[TASK OBJECTIVE]
Return all the entries word for word.

GIVEN RECORDS below:

theorem Chip.domEnd_within {P : List Nat} {T : List Part} {c₀ c : Chip} {n : Nat} (hb_n : n < 248) (hw0 : Chip.Within P T c₀ c)
    (hp : [2].all P.contains = true) (ht : ([.pwr] : List Part).all T.contains = true) : Chip.Within P T c₀ (c.domEnd n) := by
  refine Chip.Within.within hw0 hp ht ?_
  clear hw0 hp ht
  unfold Chip.domEnd
  repeat' (first
    | with_reducible exact Chip.Within.refl
    | dsimp only
    | (with_reducible apply Chip.Within.clr; (case hr => first | assumption | (simp only [PWR_DOM_CTL, PWR_DOM_CTL_BUSY, PWR_DOM_CTL_CUR, PWR_DOM_CTL_REQ, Reg.fld, List.mem_cons, List.not_mem_nil, or_false, or_true, true_or] <;> omega)))
    | (with_reducible apply Chip.Within.wr; (case hr => first | assumption | (simp only [PWR_DOM_CTL, PWR_DOM_CTL_BUSY, PWR_DOM_CTL_CUR, PWR_DOM_CTL_REQ, Reg.fld, List.mem_cons, List.not_mem_nil, or_false, or_true, true_or] <;> omega)))
    | (with_reducible apply Chip.domStart_within; (case hp => decide); (case ht => decide))
    | (fail_if_no_progress (with_reducible apply Chip.Within.to_pwr; (case hk => decide)))
    | assumption
    | omega
    | (with_reducible apply Chip.rd_lt_of; simp only [PWR_DOM_CTL, PWR_DOM_CTL_BUSY, PWR_DOM_CTL_CUR, PWR_DOM_CTL_REQ, Reg.fld, List.mem_cons, List.not_mem_nil, or_false, or_true, true_or] <;> decide)
    | split
    | (simp only [PWR_DOM_CTL, PWR_DOM_CTL_BUSY, PWR_DOM_CTL_CUR, PWR_DOM_CTL_REQ, Reg.fld, List.mem_cons, List.not_mem_nil, or_false, or_true, true_or] <;> omega))

theorem Chip.domForce_within {P : List Nat} {T : List Part} {c₀ c : Chip} {n v : Nat} (hb_n : n < 248) (hw0 : Chip.Within P T c₀ c)
    (hp : [2].all P.contains = true) (ht : ([.pwr] : List Part).all T.contains = true) : Chip.Within P T c₀ (c.domForce n v) := by
  refine Chip.Within.within hw0 hp ht ?_
  clear hw0 hp ht
  unfold Chip.domForce
  repeat' (first
    | with_reducible exact Chip.Within.refl
    | dsimp only
    | (with_reducible apply Chip.Within.clr; (case hr => first | assumption | (simp only [PWR_DOM_CTL, PWR_DOM_CTL_BUSY, PWR_DOM_CTL_CUR, PWR_DOM_CTL_REQ, Reg.fld, List.mem_cons, List.not_mem_nil, or_false, or_true, true_or] <;> omega)))
    | (with_reducible apply Chip.Within.wr; (case hr => first | assumption | (simp only [PWR_DOM_CTL, PWR_DOM_CTL_BUSY, PWR_DOM_CTL_CUR, PWR_DOM_CTL_REQ, Reg.fld, List.mem_cons, List.not_mem_nil, or_false, or_true, true_or] <;> omega)))
    | (fail_if_no_progress (with_reducible apply Chip.Within.to_pwr; (case hk => decide)))
    | assumption
    | omega
    | (simp only [PWR_DOM_CTL, PWR_DOM_CTL_BUSY, PWR_DOM_CTL_CUR, PWR_DOM_CTL_REQ, Reg.fld, List.mem_cons, List.not_mem_nil, or_false, or_true, true_or] <;> omega))

theorem Chip.monWrite_within {P : List Nat} {T : List Part} {c₀ c : Chip} {m v : Nat} (hb_m : m < 8) (hw0 : Chip.Within P T c₀ c)
    (hp : [2].all P.contains = true) (ht : ([] : List Part).all T.contains = true) : Chip.Within P T c₀ (c.monWrite m v) := by
  refine Chip.Within.within hw0 hp ht ?_
  clear hw0 hp ht
  unfold Chip.monWrite
  repeat' (first
    | with_reducible exact Chip.Within.refl
    | dsimp only
    | (with_reducible apply Chip.Within.set; (case hr => first | assumption | (simp only [PWR_AVS_TARGET, PWR_AVS_TARGET_STEP, PWR_MON_CFG, PWR_STATUS, PWR_STATUS_MON_CFG_REJECT, Reg.fld, List.mem_cons, List.not_mem_nil, or_false, or_true, true_or] <;> omega)))
    | (with_reducible apply Chip.Within.put; (case hr => first | assumption | (simp only [PWR_AVS_TARGET, PWR_AVS_TARGET_STEP, PWR_MON_CFG, PWR_STATUS, PWR_STATUS_MON_CFG_REJECT, Reg.fld, List.mem_cons, List.not_mem_nil, or_false, or_true, true_or] <;> omega)))
    | assumption
    | omega
    | (with_reducible apply Chip.rd_lt_of; simp only [PWR_AVS_TARGET, PWR_AVS_TARGET_STEP, PWR_MON_CFG, PWR_STATUS, PWR_STATUS_MON_CFG_REJECT, Reg.fld, List.mem_cons, List.not_mem_nil, or_false, or_true, true_or] <;> decide)
    | split
    | (simp only [PWR_AVS_TARGET, PWR_AVS_TARGET_STEP, PWR_MON_CFG, PWR_STATUS, PWR_STATUS_MON_CFG_REJECT, Reg.fld, List.mem_cons, List.not_mem_nil, or_false, or_true, true_or] <;> omega))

End of GIVEN RECORDS.

[OUTPUT FOR THIS EXERCISE]
theorem Chip.domEnd_within {P : List Nat} {T : List Part} {c₀ c : Chip} {n : Nat} (hb_n : n < 248) (hw0 : Chip.Within P T c₀ c)
    (hp : [2].all P.contains = true) (ht : ([.pwr] : List Part).all T.contains = true) : Chip.Within P T c₀ (c.domEnd n) := by
  refine Chip.Within.within hw0 hp ht ?_
  clear hw0 hp ht
  unfold Chip.domEnd
  repeat' (first
    | with_reducible exact Chip.Within.refl
    | dsimp only
    | (with_reducible apply Chip.Within.clr; (case hr => first | assumption | (simp only [PWR_DOM_CTL, PWR_DOM_CTL_BUSY, PWR_DOM_CTL_CUR, PWR_DOM_CTL_REQ, Reg.fld, List.mem_cons, List.not_mem_nil, or_false, or_true, true_or] <;> omega)))
    | (with_reducible apply Chip.Within.wr; (case hr => first | assumption | (simp only [PWR_DOM_CTL, PWR_DOM_CTL_BUSY, PWR_DOM_CTL_CUR, PWR_DOM_CTL_REQ, Reg.fld, List.mem_cons, List.not_mem_nil, or_false, or_true, true_or] <;> omega)))
    | (with_reducible apply Chip.domStart_within; (case hp => decide); (case ht => decide))
    | (fail_if_no_progress (with_reducible apply Chip.Within.to_pwr; (case hk => decide)))
    | assumption
    | omega
    | (with_reducible apply Chip.rd_lt_of; simp only [PWR_DOM_CTL, PWR_DOM_CTL_BUSY, PWR_DOM_CTL_CUR, PWR_DOM_CTL_REQ, Reg.fld, List.mem_cons, List.not_mem_nil, or_false, or_true, true_or] <;> decide)
    | split
    | (simp only [PWR_DOM_CTL, PWR_DOM_CTL_BUSY, PWR_DOM_CTL_CUR, PWR_DOM_CTL_REQ, Reg.fld, List.mem_cons, List.not_mem_nil, or_false, or_true, true_or] <;> omega))

theorem Chip.domForce_within {P : List Nat} {T : List Part} {c₀ c : Chip} {n v : Nat} (hb_n : n < 248) (hw0 : Chip.Within P T c₀ c)
    (hp : [2].all P.contains = true) (ht : ([.pwr] : List Part).all T.contains = true) : Chip.Within P T c₀ (c.domForce n v) := by
  refine Chip.Within.within hw0 hp ht ?_
  clear hw0 hp ht
  unfold Chip.domForce
  repeat' (first
    | with_reducible exact Chip.Within.refl
    | dsimp only
    | (with_reducible apply Chip.Within.clr; (case hr => first | assumption | (simp only [PWR_DOM_CTL, PWR_DOM_CTL_BUSY, PWR_DOM_CTL_CUR, PWR_DOM_CTL_REQ, Reg.fld, List.mem_cons, List.not_mem_nil, or_false, or_true, true_or] <;> omega)))
    | (with_reducible apply Chip.Within.wr; (case hr => first | assumption | (simp only [PWR_DOM_CTL, PWR_DOM_CTL_BUSY, PWR_DOM_CTL_CUR, PWR_DOM_CTL_REQ, Reg.fld, List.mem_cons, List.not_mem_nil, or_false, or_true, true_or] <;> omega)))
    | (fail_if_no_progress (with_reducible apply Chip.Within.to_pwr; (case hk => decide)))
    | assumption
    | omega
    | (simp only [PWR_DOM_CTL, PWR_DOM_CTL_BUSY, PWR_DOM_CTL_CUR, PWR_DOM_CTL_REQ, Reg.fld, List.mem_cons, List.not_mem_nil, or_false, or_true, true_or] <;> omega))

theorem Chip.monWrite_within {P : List Nat} {T : List Part} {c₀ c : Chip} {m v : Nat} (hb_m : m < 8) (hw0 : Chip.Within P T c₀ c)
    (hp : [2].all P.contains = true) (ht : ([] : List Part).all T.contains = true) : Chip.Within P T c₀ (c.monWrite m v) := by
  refine Chip.Within.within hw0 hp ht ?_
  clear hw0 hp ht
  unfold Chip.monWrite
  repeat' (first
    | with_reducible exact Chip.Within.refl
    | dsimp only
    | (with_reducible apply Chip.Within.set; (case hr => first | assumption | (simp only [PWR_AVS_TARGET, PWR_AVS_TARGET_STEP, PWR_MON_CFG, PWR_STATUS, PWR_STATUS_MON_CFG_REJECT, Reg.fld, List.mem_cons, List.not_mem_nil, or_false, or_true, true_or] <;> omega)))
    | (with_reducible apply Chip.Within.put; (case hr => first | assumption | (simp only [PWR_AVS_TARGET, PWR_AVS_TARGET_STEP, PWR_MON_CFG, PWR_STATUS, PWR_STATUS_MON_CFG_REJECT, Reg.fld, List.mem_cons, List.not_mem_nil, or_false, or_true, true_or] <;> omega)))
    | assumption
    | omega
    | (with_reducible apply Chip.rd_lt_of; simp only [PWR_AVS_TARGET, PWR_AVS_TARGET_STEP, PWR_MON_CFG, PWR_STATUS, PWR_STATUS_MON_CFG_REJECT, Reg.fld, List.mem_cons, List.not_mem_nil, or_false, or_true, true_or] <;> decide)
    | split
    | (simp only [PWR_AVS_TARGET, PWR_AVS_TARGET_STEP, PWR_MON_CFG, PWR_STATUS, PWR_STATUS_MON_CFG_REJECT, Reg.fld, List.mem_cons, List.not_mem_nil, or_false, or_true, true_or] <;> omega))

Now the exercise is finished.